[TASK INSTRUCTIONS] The expected output is exactly the lines below, starting at the line with "(s.boot.pinPerst = false → s.boot.opened" and ending at the line with "(s.boot.phase ≠ .starting", both included; no other line belongs in it.

[RECORD SET]

/-- R45 to R47, R480, R483 to R485, R491 to R499, R514, R517, R525: the start and the resets. That a start is one command whose
operand reports what the world outside shows it is the model's reading (log entries 3, 4, 89, 91 and 129). -/
def Obligations.StartAndResets : Prop :=
  (∀ s : State,
    (∃ t, exec .inrushLimitEnd s = .next t ∧ t = { s with power := { s.power with inrush := false } }) ∧
    (∃ t, exec .modResetAssert s = .next t ∧ t.boot.phase = .coldHeld ∧ t.boot.cause = 2 ∧ t.boot.pinReset = true ∧
      t.hbm.cells = {} ∧ t.hull = {} ∧ t.entries = [] ∧ t.facets = [] ∧ t.locusOpen = false ∧ t.store.gens = s.store.gens ∧
      t.store.areaA = s.store.areaA ∧ t.store.areaB = s.store.areaB ∧ t.boot.flash = s.boot.flash ∧ t.retired = s.store.areaA.retired ∧
      t.store.bad = s.store.areaA.bad ∧ t.life.live = s.store.areaA.life ∧ t.boot.rollback = s.store.areaA.rollback) ∧
    (s.boot.phase = .coldHeld → (∀ cmd ∈ [Instr.supplyFirst47v, .modResetRelease],
        (cmd = .supplyFirst47v → s.boot.pinReset = false) → (cmd = .modResetRelease → s.boot.seen47 = true) →
        ∃ t, exec cmd s = .next t ∧ t.boot.phase = .starting ∧ t.boot.warm = false ∧
          t.reg 0 Reg.resetCause = BitVec.ofNat 32 (s.boot.cause * 256 + 2)) ∧
      (s.boot.pinReset = true → ∃ t, exec .supplyFirst47v s = .next t ∧ t.boot.phase = .coldHeld ∧ t.boot.seen47 = true) ∧
      (s.boot.seen47 = false → ∃ t, exec .modResetRelease s = .next t ∧ t.boot.phase = .coldHeld)) ∧
    (s.boot.pinPerst = true → exec .hostPerstAssert s = .next s) ∧
    (s.boot.pinPerst = false → s.boot.phase = .running → s.boot.opened = true → s.side.cxlL2 = false → s.side.awaitCxl = false →
      ∃ t, exec .hostPerstAssert s = .next t ∧ t.side.cxlUp = false ∧ t.boot.pinPerst = true ∧ t.boot.phase = .warmEntry ∧
        t.boot.cause = 4 ∧ t.entries = [] ∧ t.locusOpen = false) ∧
    (s.boot.pinPerst = false → s.boot.opened = false ∨ s.side.cxlL2 = true ∨ s.side.awaitCxl = true → ∃ t, exec .hostPerstAssert s = .next t ∧
      t.side.cxlUp = false ∧ t.boot = { s.boot with pinPerst := true } ∧ t.fns = s.fns) ∧
    (∃ t, exec .hostPerstRelease s = .next t ∧ t.boot.pinPerst = false ∧ (s.boot.phase = .warmHeld → t.boot.phase = .starting ∧
      t.boot.warm = true ∧ t.reg 0 Reg.resetCause = BitVec.ofNat 32 (s.boot.cause * 256 + 1))) ∧
    (s.boot.phase ≠ .warmEntry → exec .warmEntryComplete s = .next s) ∧
    (s.boot.phase = .warmEntry → ∃ t : State, exec .warmEntryComplete s = .next t ∧ t.hull.data = {} ∧ t.hull.fills = [] ∧
      ((s.hull.sets.map (·.1)).Nodup → ∀ (k i : Nat) (w : Way), (t.set k)[i]? = some w → w.valid = 0 ∧ w.filling = false ∧ w.cls ≠ 3 ∧
        (w.off = true ↔ ∃ v : Way, (s.set k)[i]? = some v ∧ v.off = true)) ∧ t.reqs = [] ∧ t.decisions = [] ∧
      t.held = [] ∧ (∀ j ≤ 16, t.regF j Reg.memState 31 31 = 1) ∧ t.boot.phase = (if s.boot.pinPerst then .warmHeld else .starting) ∧
      ∀ j a r, j ≤ 16 → regSpec? j a = some r → r.kind ≠ .cold → r.rws = 0 → a ≠ Reg.memState → (j = 0 → a ≠ Reg.resetCause) →
        t.reg j a = r.reset)) ∧
  (∀ (s : State) (x : StartReport), s.held = [] →
    (s.boot.phase ≠ .starting ∨ s.power.xtalOk = false ∨ s.power.originLock ≠ 0x3F → exec (.startComplete x) s = .next s) ∧
    (s.boot.phase = .starting → s.power.xtalOk = true → s.power.originLock = 0x3F → s.boot.warm = false →
      let p := s.boot.flash.preferred
      let bad (n : Nat) : Prop := s.boot.checkSlot s.boot.flash n ≠ 0
      let record := s.boot.fillCache.checkRecord
      let seed := ({ s.boot.fillCache with puf := x.puf } : Boot).seed
      ((bad p ∧ bad (1 - p)) ∨ record ≠ 0 → ∃ t, exec (.startComplete x) s = .next t ∧ t.boot.phase = .recovery ∧ t.boot.mpUp = true ∧
        t.locusOpen = s.locusOpen) ∧
      (¬ bad p ∨ ¬ bad (1 - p) → record = 0 → x.badStacks = [] → x.badDies = [] →
        ∃ t, exec (.startComplete x) s = .next t ∧ t.boot.phase = .running ∧ t.locusOpen = true ∧ t.boot.mpUp = true ∧
          t.boot.ppUp = true ∧ t.boot.spUp = true ∧ t.boot.sealed = true ∧
          (¬ bad p → t.boot.active = p) ∧ (bad p → t.boot.active = 1 - p ∧ (t.reg 0 Reg.fwStatus).getLsbD 26 = true) ∧
          t.defects = (Config.recordFacets (s.boot.flash.region .record)).filter (fun f => decide (f < 208)) ∧
          (t.boot.identityKey = none ↔ t.boot.identity = 2) ∧ (seed = none → t.boot.identity = 2) ∧
          (∀ k w, seed = some k → s.store.areaA.key = some w → t.boot.identityKey = Config.keyUnwrap (kek k) w) ∧
          (∀ k, seed = some k → s.store.areaA.key = none → t.boot.identity = 1 ∧
            ∃ y, t.boot.identityKey = some y ∧ t.store.areaA.key = some (Config.keyWrap (kek k) y)) ∧
          ∀ n < 4, ∀ i < 48, t.positions[48 * n + i]? = some (((List.range 52).map (52 * n + ·)).filter
            (fun f => !t.defects.contains f && !t.retired.contains f))[i]?)) ∧
    (s.boot.phase = .starting → s.power.xtalOk = true → s.power.originLock = 0x3F → s.boot.warm = true →
      (s.pairedMode = true → s.power.islandLock ≠ 0x3FF → exec (.startComplete x) s = .next s) ∧
      (s.pairedMode = false ∨ s.power.islandLock = 0x3FF → let p := s.boot.active
        let bad (n : Nat) : Prop := s.boot.checkSlot s.boot.images n ≠ 0
        let runs := s.cacheMatches = true ∧ s.positions ≠ []
        (¬ runs → ∃ t, exec (.startComplete x) s = .next t ∧ t.boot.phase = .stopped ∧ t.alertN = true ∧
          (t.reg 0 Reg.fwStatus).getLsbD 21 = true) ∧
        (runs → (bad p ∧ bad (1 - p)) ∨ s.boot.checkRecord ≠ 0 → ∃ t, exec (.startComplete x) s = .next t ∧ t.boot.phase = .recovery ∧
          t.boot.mpUp = true ∧ t.locusOpen = s.locusOpen) ∧
        (runs → ¬ bad p ∨ ¬ bad (1 - p) → s.boot.checkRecord = 0 →
          (x.badStacks = [] → x.badDies = [] → ∃ t, exec (.startComplete x) s = .next t ∧ t.boot.phase = .running ∧ t.locusOpen = true ∧
            t.boot.sealed = true ∧ t.boot.mpUp = true ∧ (¬ bad p → t.boot.active = p) ∧ (bad p → t.boot.active = 1 - p)) ∧
          (x.badStacks ≠ [] ∨ x.badDies ≠ [] → (s.reg 0 Reg.modes).getLsbD 5 = false → ∃ t, exec (.startComplete x) s = .next t ∧
            t.boot.faultDue = true ∧ t.locusOpen = s.locusOpen))))) ∧
  (∀ (s : State) (proc kind : Nat), proc < 3 →
    (s.boot.up proc = false → exec (.procCrash proc kind) s = .next s) ∧
    (s.boot.up proc = true → ∃ t, exec (.procCrash proc kind) s = .next t ∧ t.boot.up proc = false ∧
      t.boot.crashAt = s.boot.crashAt ++ [(proc, s.now)] ∧ (proc = 0 → t.boot.identityKey = none) ∧ t.hbm = s.hbm ∧ t.hull = s.hull ∧
      t.regF 0 Reg.procStatus (23 - 8 * proc) (16 - 8 * proc) = min 255 (s.regF 0 Reg.procStatus (23 - 8 * proc) (16 - 8 * proc) + 1)) ∧
    ((∀ e ∈ s.boot.crashAt, e.1 ≠ proc) → exec (.procRestart proc) s = .next s ∧ exec (.procRestartTimeout proc) s = .next s) ∧
    (s.power.state = 2 → proc ≠ 1 → exec (.procRestart proc) s = .next s) ∧
    (∀ at', (proc, at') ∈ s.boot.crashAt → s.power.state ≠ 2 ∨ proc = 1 →
      (s.imageIntact proc = true → s.held = [] → ∃ t, exec (.procRestart proc) s = .next t ∧ t.boot.up proc = true ∧
        (∀ e ∈ t.boot.crashAt, e.1 ≠ proc) ∧ proc ∉ t.boot.tardy ∧
        (proc = 0 → t.boot.identityKey = s.boot.identityOf s.store.areaA.key)) ∧
      (s.imageIntact proc = false → ∃ t, exec (.procRestart proc) s = .next t ∧ (t.reg 0 Reg.fwStatus).getLsbD 21 = true ∧ t.boot = s.boot)) ∧
    (∀ at', (proc, at') ∈ s.boot.crashAt → at' + [7500000, 1250000, 12500000].getD proc 0 ≤ s.now → proc ∉ s.boot.tardy →
      ∃ t, exec (.procRestartTimeout proc) s = .next t ∧ t.boot.tardy = s.boot.tardy ++ [proc] ∧ t.alertN = true)) ∧
  ∀ s : State, s.windowOpen 0 → s.boot.phase = .running →
    (∃ t, exec .resetCtrlWarm s = .next t ∧ t.boot.phase = .warmEntry ∧ t.boot.cause = 5 ∧ t.entries = [] ∧ t.hbm = s.hbm) ∧
    (3 ∈ s.power.holds ∨ 4 ∈ s.power.holds → exec .resetCtrlCold s = .next s) ∧
    (3 ∉ s.power.holds → 4 ∉ s.power.holds → ∃ t, exec .resetCtrlCold s = .next t ∧ t.boot.cause = 5 ∧ t.hbm.cells = {} ∧
      t.boot.phase = (if s.boot.seen47 && !s.boot.pinReset then .starting else .coldHeld)) ∧
    (∀ die mm, die < 4 → mm < 52 → ∃ t, exec (.resetCtrlFacet die mm) s = .next t ∧
      (t.facet (52 * die + mm)).groups = [] ∧ (t.facet (52 * die + mm)).blocks = [] ∧ (t.facet (52 * die + mm)).code = {} ∧
      ((s.ownerOf (52 * die + mm)).isSome = true → (t.facet (52 * die + mm)).cleared = true) ∧
      ∀ k, k ≠ 52 * die + mm → t.facet k = s.facet k) ∧
    ∀ p < 36, ∃ t, exec (.resetCtrlPort p) s = .next t ∧ t.port p = { trainDue := true } ∧ ∀ k, k ≠ p → t.port k = s.port k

[SOLUTION BELOW]
    (s.boot.pinPerst = false → s.boot.opened = false ∨ s.side.cxlL2 = true ∨ s.side.awaitCxl = true → ∃ t, exec .hostPerstAssert s = .next t ∧
      t.side.cxlUp = false ∧ t.boot = { s.boot with pinPerst := true } ∧ t.fns = s.fns) ∧
    (∃ t, exec .hostPerstRelease s = .next t ∧ t.boot.pinPerst = false ∧ (s.boot.phase = .warmHeld → t.boot.phase = .starting ∧
      t.boot.warm = true ∧ t.reg 0 Reg.resetCause = BitVec.ofNat 32 (s.boot.cause * 256 + 1))) ∧
    (s.boot.phase ≠ .warmEntry → exec .warmEntryComplete s = .next s) ∧
    (s.boot.phase = .warmEntry → ∃ t : State, exec .warmEntryComplete s = .next t ∧ t.hull.data = {} ∧ t.hull.fills = [] ∧
      ((s.hull.sets.map (·.1)).Nodup → ∀ (k i : Nat) (w : Way), (t.set k)[i]? = some w → w.valid = 0 ∧ w.filling = false ∧ w.cls ≠ 3 ∧
        (w.off = true ↔ ∃ v : Way, (s.set k)[i]? = some v ∧ v.off = true)) ∧ t.reqs = [] ∧ t.decisions = [] ∧
      t.held = [] ∧ (∀ j ≤ 16, t.regF j Reg.memState 31 31 = 1) ∧ t.boot.phase = (if s.boot.pinPerst then .warmHeld else .starting) ∧
      ∀ j a r, j ≤ 16 → regSpec? j a = some r → r.kind ≠ .cold → r.rws = 0 → a ≠ Reg.memState → (j = 0 → a ≠ Reg.resetCause) →
        t.reg j a = r.reset)) ∧
  (∀ (s : State) (x : StartReport), s.held = [] →
    (s.boot.phase ≠ .starting ∨ s.power.xtalOk = false ∨ s.power.originLock ≠ 0x3F → exec (.startComplete x) s = .next s) ∧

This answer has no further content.